[PROVIDED RECORDS Boundary: Start]

/-- A pulse of `line` has settled as MISS, or not: runs of MISS go on or end, and a measured pulse counts for those of the bank's other
lines (R351). -/
def State.noteMiss (s : State) (line : Nat) (miss measured : Bool) : State :=
  let mates := if measured then (s.etd.misses.map (·.1)).filter (fun m => m / 16 = line / 16 && m ≠ line && !s.etd.alive.contains m) else []
  { s with etd := { s.etd with
      misses := if miss then addCount line 1 s.etd.misses else tabDel line s.etd.misses
      alive := (if miss then s.etd.alive else s.etd.alive.filter (· ≠ line)) ++ mates } }

/-- R149, R156, R159: the pulse settles and its emission instant is ready for the engine, with the ZERO of its frame's epoch (R44). The window of an absent pulse
stands where an estimated one would (log entry 28). -/
def State.settlePulse (s : State) (p : PulseStart) : State :=
  let o := p.outcome
  let s := { s with etd := { s.etd with counts := addCount (p.bank * 8 + o) 1 s.etd.counts } }
  let s := s.noteMiss p.line (o = 1) (o = 0)
  let zero := signed 16 (s.getAt p.epoch (F.ETD_ZERO.ZERO.idx p.bank))
  let guess : Int := (p.issued * 128 + s.getF (F.ETD_LINE.LAT.inst p.line) : Nat)
  if o = 6 then s.pulseResult p.frame p.ord p.line { k := p.k, status := 1, energy := p.energy, instant := guess }
  else match o, p.stops with
    | 0, (stop, _) :: _ =>
      let e : Int := (toLsb stop : Int) - zero
      let s := s.lineStats p.line (toLsb (stop - p.time) : Nat) (e - (p.issued * 128 : Nat))
      s.pulseResult p.frame p.ord p.line { k := p.k, status := 0, energy := p.energy, instant := e }
    | _, _ => s.pulseResult p.frame p.ord p.line { k := p.k, status := 2, energy := p.energy, instant := guess }

/-- The window of the oldest start of a bank closes. -/
def doPulseSettle (bank : Fin 8) (t : Nat) (s : State) : State :=
  let s := s.at t
  match s.etd.starts.find? (fun p => p.bank = bank.val) with
  | some p =>
    if p.time + fineNs (s.getF F.ETD_WIN.MAX) ≤ fineNs s.now then
      let s := { s with etd := { s.etd with starts := s.etd.starts.erase p } }
      s.settlePulse p
    else s
  | none => s

def execPulseSettle (bank : Fin 8) (t : Nat) (s : State) : Host.Outcome State Fault Refusal := answer (doPulseSettle bank t s)

/-! ## Width tables and taps (R153 to R155) -/

/-- Hits of a code-density test (R153). -/
def testHits : Nat := 524288

/-- Largest deviation of a width from 256. -/
def dnlMax (ws : List Nat) : Nat := ws.foldl (fun m w => max m (max (w - 256) (256 - w))) 0

/-- The active taps whose width, n × 256 × 128 ÷ 524,288 for n hits, lies outside 64 to 512. -/
def wornTaps (hits : List Nat) : List Nat :=
  (List.range hits.length).filter (fun i => decide (nth 0 hits i < 1024) || decide (8192 < nth 0 hits i))

/-- The spare taps not in use, lowest-numbered first. -/
def TapLine.freeTaps (l : TapLine) : List Nat := (List.range 160).filter (fun p => !l.active.contains p && !l.retired.contains p)

/-- Tap `old` gives way to the lowest-numbered spare, which stands at its place along the line with its factory width in line `n`. -/
def TapLine.replaceTap (n : Nat) (l : TapLine) (old : Nat) : TapLine :=
  match l.freeTaps with
  | [] => l
  | tap :: _ =>
    let keep := (l.active.zip l.widths).filter (fun x => x.1 ≠ old)
    let all := keep.filter (fun x => x.1 < tap) ++ [(tap, Config.tapWidth n tap)] ++ keep.filter (fun x => tap < x.1)
    { l with active := all.map (·.1), widths := all.map (·.2), retired := old :: l.retired }

/-- The map and table of line `n` after a tap substitution (R155), scaled to their sum. -/
def TapLine.substituted (n : Nat) (l : TapLine) (places : List Nat) : TapLine :=
  let m := (places.map (nth 0 l.active)).foldl (TapLine.replaceTap n) l
  { m with widths := toWidths m.widths, staged := none, subst := none }

/-- The drift counts after a refresh with table `ws`: a tap whose width differs from its factory width by more than `limit` (R349). -/
def TapLine.drifted (l : TapLine) (n limit : Nat) (ws : List Nat) : List (Nat × Nat) :=
  let fs := factoryWidths n l.active
  (List.range 128).filterMap (fun i =>
    let tap := nth 0 l.active i
    let off := ((nth 0 ws i : Nat) : Int) - ((nth 0 fs i : Nat) : Int)
    if limit < off.natAbs then some (tap, countAt tap l.drift + 1) else none)

/-- The tap pool of a line is used up: the CAL page shows it; it is no cause of `DEGRADED` (R355). -/
def State.noteTapPool (s : State) (n : Nat) : State :=
  if (s.tapLine n).freeTaps.isEmpty && !s.bitF F.CAL_EXHAUST.KINDS 0 then (s.setBit F.CAL_EXHAUST.KINDS 0 true).raiseEvt 6 2 else s

/-- A planned substitution finds no spare: the worn part stays in service (R353). -/
def State.staysWorn (s : State) (kind : Nat) : State := s.setF (F.CAL_POOL_STAT.WORN.inst kind) 1

/-- Interpolator `n` times the edges of a bank. -/
def State.serves (s : State) (n : Nat) : Bool :=
  if n = 8 then s.flag F.ETD_MAP.SPARE_IN else !(s.flag F.ETD_MAP.SPARE_IN && s.getF F.ETD_MAP.BANK = n)

/-- A bank stays estimated, with no spare left for it (R156). -/
def State.noInterpolator (s : State) : State := (s.raiseEvt 12 4).poolTrigger 12 0x41

/-- A failed interpolator asks for ETD8 (R156, R157): a planned substitution gives way to it, one for another failure does not. -/
def State.wantSpare (s : State) (n : Nat) : State :=
  if s.flag F.ETD_MAP.SPARE_IN || s.bitF F.ETD_FAIL.EST 8 then s.noInterpolator
  else if (tabFind n s.etd.subst).isSome then s
  else if s.etd.subst.any (fun e => s.bitF F.ETD_FAIL.EST e.1) then s.noInterpolator
  else
    let s := if s.etd.subst.isEmpty then s else s.staysWorn 2
    { s with etd := { s.etd with subst := [(n, s.frameNo)] } }

/-- The idle spare is lost: it is retired, and those that wait for it stay as they are. -/
def State.loseSpare (s : State) : State :=
  let waiting := s.etd.subst
  let s := { s with etd := { s.etd with subst := [] } }
  let s := waiting.foldl (fun s e => if s.bitF F.ETD_FAIL.EST e.1 then s.noInterpolator else s.staysWorn 2) s
  (((s.setF (H.SPARE_LEFT 12) 0).setBit (H.SPARE_MAP 12) 8 true).raiseEvt 12 29).recordDue.poolTrigger 12 0x40

/-- An interpolator fails (R156): the pulses of its bank become estimated. -/
def State.failInterpolator (s : State) (n : Nat) : State :=
  if s.bitF F.ETD_FAIL.EST n then s
  else
    let s := (s.setBit F.ETD_FAIL.EST n true).recordDue
    let bank := if n = 8 then s.getF F.ETD_MAP.BANK else n
    let est := fun (p : PulseStart) => if s.serves n && p.bank = bank then { p with est := true } else p
    let s := { s with etd := { s.etd with starts := s.etd.starts.map est } }
    if s.serves n then (if n = 8 then s.noInterpolator else s.wantSpare n)
    else if n = 8 then s.loseSpare else s

/-- The bank that interpolator `n` serves is idle in a gap, as a code-density test needs (R153); an idle spare serves none. -/
def State.testGap (s : State) (n : Nat) : Bool :=
  s.inGap && (!s.serves n || !s.bankBusy (if n = 8 then s.getF F.ETD_MAP.BANK else n))

/-- The bank that interpolator `n` serves, or the number by which one that serves none is known in `EtdState.took`. -/
def State.bankKey (s : State) (n : Nat) : Nat := if !s.serves n then 2000 + n else if n = 8 then s.getF F.ETD_MAP.BANK else n

/-- A substitution that interpolator `n`, or a bank through it, waits for (R347). -/
def State.etdPending (s : State) (n : Nat) : Bool := (tabFind n s.etd.subst).isSome || (s.tapLine n).subst.isSome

[PROVIDED RECORDS Boundary: End]

(EXERCISE GOAL)
Reproduce, word for word and in full, only the lines above that start at the line with "def State.noteMiss (s" and run through the line with "alive := (if", both ends included.

(PROBLEM SOLUTION)
def State.noteMiss (s : State) (line : Nat) (miss measured : Bool) : State :=
  let mates := if measured then (s.etd.misses.map (·.1)).filter (fun m => m / 16 = line / 16 && m ≠ line && !s.etd.alive.contains m) else []
  { s with etd := { s.etd with
      misses := if miss then addCount line 1 s.etd.misses else tabDel line s.etd.misses
      alive := (if miss then s.etd.alive else s.etd.alive.filter (· ≠ line)) ++ mates } }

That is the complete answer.